PROBLEM:
Check every line of the entries for "flushReport", and copy the lines that hold it.

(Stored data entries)

theorem State.cancelNote_mem {mm : Mem × Mem × SMem} (s : State) (n q num : Nat) (hmm : s.Mems mm) : (State.cancelNote s n q num).Mems mm := by
  unfold State.cancelNote
  try dsimp only
  repeat' first | with_reducible assumption | with_reducible intro _ | with_reducible apply State.cancelEnd_mem | with_reducible apply State.setTen_mem | with_reducible apply mem_ite | (fail_if_no_progress with_reducible apply mem_mk) | with_reducible apply each_mem | with_reducible refine mem_snd (by with_reducible assumption) ?_ | with_reducible refine mem_fst (by with_reducible assumption) ?_ | with_reducible refine mem_some (by with_reducible assumption) ?_ | with_reducible apply foldl_mem | split

theorem State.complete_mem {mm : Mem × Mem × SMem} (s : State) (n q : Nat) (d : Desc) (r : Done) (hmm : s.Mems mm) : (State.complete s n q d r).Mems mm := by
  unfold State.complete
  try dsimp only
  repeat' first | with_reducible assumption | with_reducible intro _ | with_reducible apply State.cancelNote_mem | with_reducible apply State.cqWrite_mem | with_reducible apply State.setQueue_mem | with_reducible apply mem_ite

theorem State.completeUnstarted_mem {mm : Mem × Mem × SMem} (s : State) (n q : Nat) (d : Desc) (status detail : Nat) (hmm : s.Mems mm) : (State.completeUnstarted s n q d status detail).Mems mm := by
  unfold State.completeUnstarted
  try dsimp only
  repeat' first | with_reducible assumption | with_reducible intro _ | with_reducible apply State.complete_mem | with_reducible apply State.setQueue_mem | with_reducible apply mem_ite

theorem State.flushEnded_mem {mm : Mem × Mem × SMem} (s : State) (n q fuel : Nat) (h : s.Mems mm) : (s.flushEnded n q fuel).Mems mm := by
  induction fuel generalizing s with
  | zero => exact h
  | succ k ih =>
    unfold State.flushEnded
    repeat' first | with_reducible assumption | with_reducible intro _ | with_reducible apply ih | with_reducible apply State.complete_mem | with_reducible apply State.setQueue_mem | with_reducible apply mem_ite | (fail_if_no_progress with_reducible apply mem_mk) | with_reducible apply each_mem | with_reducible refine mem_snd (by with_reducible assumption) ?_ | with_reducible refine mem_fst (by with_reducible assumption) ?_ | with_reducible refine mem_some (by with_reducible assumption) ?_ | with_reducible apply foldl_mem | split

theorem State.putReport_mem {mm : Mem × Mem × SMem} (s : State) (n q : Nat) (hmm : s.Mems mm) : (State.putReport s n q).Mems mm := by
  unfold State.putReport
  try dsimp only
  repeat' first | with_reducible assumption | with_reducible intro _ | with_reducible apply State.cqWrite_mem | with_reducible apply State.setQueue_mem | with_reducible apply mem_ite

theorem State.flushReport_mem {mm : Mem × Mem × SMem} (s : State) (n q : Nat) (hmm : s.Mems mm) : (State.flushReport s n q).Mems mm := by
  unfold State.flushReport
  try dsimp only
  repeat' first | with_reducible assumption | with_reducible intro _ | with_reducible apply State.cqWrite_mem | with_reducible apply State.setQueue_mem | with_reducible apply State.each_mem | with_reducible apply mem_ite | (fail_if_no_progress with_reducible apply mem_mk) | with_reducible apply each_mem

theorem State.doorbell_mem {mm : Mem × Mem × SMem} (s : State) (rq : Requester) (n q v : Nat) (hmm : s.Mems mm) : (State.doorbell s rq n q v).Mems mm := by
  unfold State.doorbell
  try dsimp only
  repeat' first | with_reducible assumption | with_reducible intro _ | with_reducible apply State.tenRegErr_mem | with_reducible apply State.satFld_mem | with_reducible apply State.setFld_mem | with_reducible apply mem_ite | (fail_if_no_progress with_reducible apply mem_mk) | with_reducible apply each_mem | with_reducible refine mem_snd (by with_reducible assumption) ?_ | with_reducible refine mem_fst (by with_reducible assumption) ?_ | with_reducible refine mem_some (by with_reducible assumption) ?_ | with_reducible apply foldl_mem | split

theorem State.fetchOne_mem {mm : Mem × Mem × SMem} (s : State) (n q : Nat) (hmm : s.Mems mm) : (State.fetchOne s n q).Mems mm := by
  unfold State.fetchOne
  try dsimp only
  repeat' first | with_reducible assumption | with_reducible intro _ | with_reducible apply State.setFld_mem | with_reducible apply State.setQueue_mem | with_reducible apply State.flog_mem | with_reducible apply State.completeUnstarted_mem | with_reducible apply mem_ite | (fail_if_no_progress with_reducible apply mem_mk) | with_reducible apply each_mem | with_reducible apply next_mem | with_reducible refine mem_snd (by with_reducible assumption) ?_ | with_reducible refine mem_fst (by with_reducible assumption) ?_ | with_reducible refine mem_some (by with_reducible assumption) ?_ | with_reducible apply foldl_mem | split

theorem State.startDesc_mem {mm : Mem × Mem × SMem} (s : State) (n q : Nat) (d : Desc) (hmm : s.Mems mm) : (State.startDesc s n q d).Mems mm := by
  unfold State.startDesc
  try dsimp only
  repeat' first | with_reducible assumption | with_reducible intro _ | with_reducible apply State.setQueue_mem

theorem State.setDesc_mem {mm : Mem × Mem × SMem} (s : State) (n q : Nat) (d : Desc) (hmm : s.Mems mm) : (State.setDesc s n q d).Mems mm := by
  unfold State.setDesc
  try dsimp only
  repeat' first | with_reducible assumption | with_reducible intro _ | with_reducible apply State.setQueue_mem

theorem execJobFence_mem {mm : Mem × Mem × SMem} (n : Fin 128) (q : Fin 8) (s : State) (hmm : s.Mems mm) : OutMem mm (execJobFence n q s) := by
  unfold execJobFence
  try dsimp only
  repeat' first | with_reducible assumption | with_reducible intro _ | with_reducible apply State.completeUnstarted_mem | with_reducible apply mem_ite | (fail_if_no_progress with_reducible apply mem_mk) | with_reducible apply each_mem | with_reducible apply next_mem | with_reducible refine mem_snd (by with_reducible assumption) ?_ | with_reducible refine mem_fst (by with_reducible assumption) ?_ | with_reducible refine mem_some (by with_reducible assumption) ?_ | with_reducible apply foldl_mem | split

theorem execJobNop_mem {mm : Mem × Mem × SMem} (n : Fin 128) (q : Fin 8) (s : State) (hmm : s.Mems mm) : OutMem mm (execJobNop n q s) := by
  unfold execJobNop
  try dsimp only
  repeat' first | with_reducible assumption | with_reducible intro _ | with_reducible apply State.completeUnstarted_mem | with_reducible apply mem_ite | (fail_if_no_progress with_reducible apply mem_mk) | with_reducible apply each_mem | with_reducible apply next_mem | with_reducible refine mem_snd (by with_reducible assumption) ?_ | with_reducible refine mem_fst (by with_reducible assumption) ?_ | with_reducible refine mem_some (by with_reducible assumption) ?_ | with_reducible apply foldl_mem | split

theorem execCqCoalTimerExpiry_mem {mm : Mem × Mem × SMem} (n : Fin 128) (q : Fin 8) (s : State) (hmm : s.Mems mm) : OutMem mm (execCqCoalTimerExpiry n q s) := by
  unfold execCqCoalTimerExpiry
  try dsimp only
  repeat' first | with_reducible assumption | with_reducible intro _ | with_reducible apply State.cqSignal_mem | with_reducible apply mem_ite | (fail_if_no_progress with_reducible apply mem_mk) | with_reducible apply each_mem | with_reducible apply next_mem

theorem execCqWriteFail_mem {mm : Mem × Mem × SMem} (n : Fin 128) (q : Fin 8) (s : State) (hmm : s.Mems mm) : OutMem mm (execCqWriteFail n q s) := by
  unfold execCqWriteFail
  try dsimp only
  repeat' first | with_reducible assumption | with_reducible intro _ | with_reducible apply State.cqError_mem | with_reducible apply State.setFlag_mem | with_reducible apply State.setFld_mem | with_reducible apply mem_ite | (fail_if_no_progress with_reducible apply mem_mk) | with_reducible apply each_mem | with_reducible apply next_mem

theorem State.queueOn_mem {mm : Mem × Mem × SMem} (s : State) (rq : Requester) (n q : Nat) (hmm : s.Mems mm) : (State.queueOn s rq n q).Mems mm := by
  unfold State.queueOn
  try dsimp only
  repeat' first | with_reducible assumption | with_reducible intro _ | with_reducible apply State.setFld_mem | with_reducible apply State.setFlag_mem | with_reducible apply State.event_mem | with_reducible apply State.tenRegErr_mem | with_reducible apply State.bindComps_mem | with_reducible apply mem_ite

RESPONSE BOX:
theorem State.flushReport_mem {mm : Mem × Mem × SMem} (s : State) (n q : Nat) (hmm : s.Mems mm) : (State.flushReport s n q).Mems mm := by
  unfold State.flushReport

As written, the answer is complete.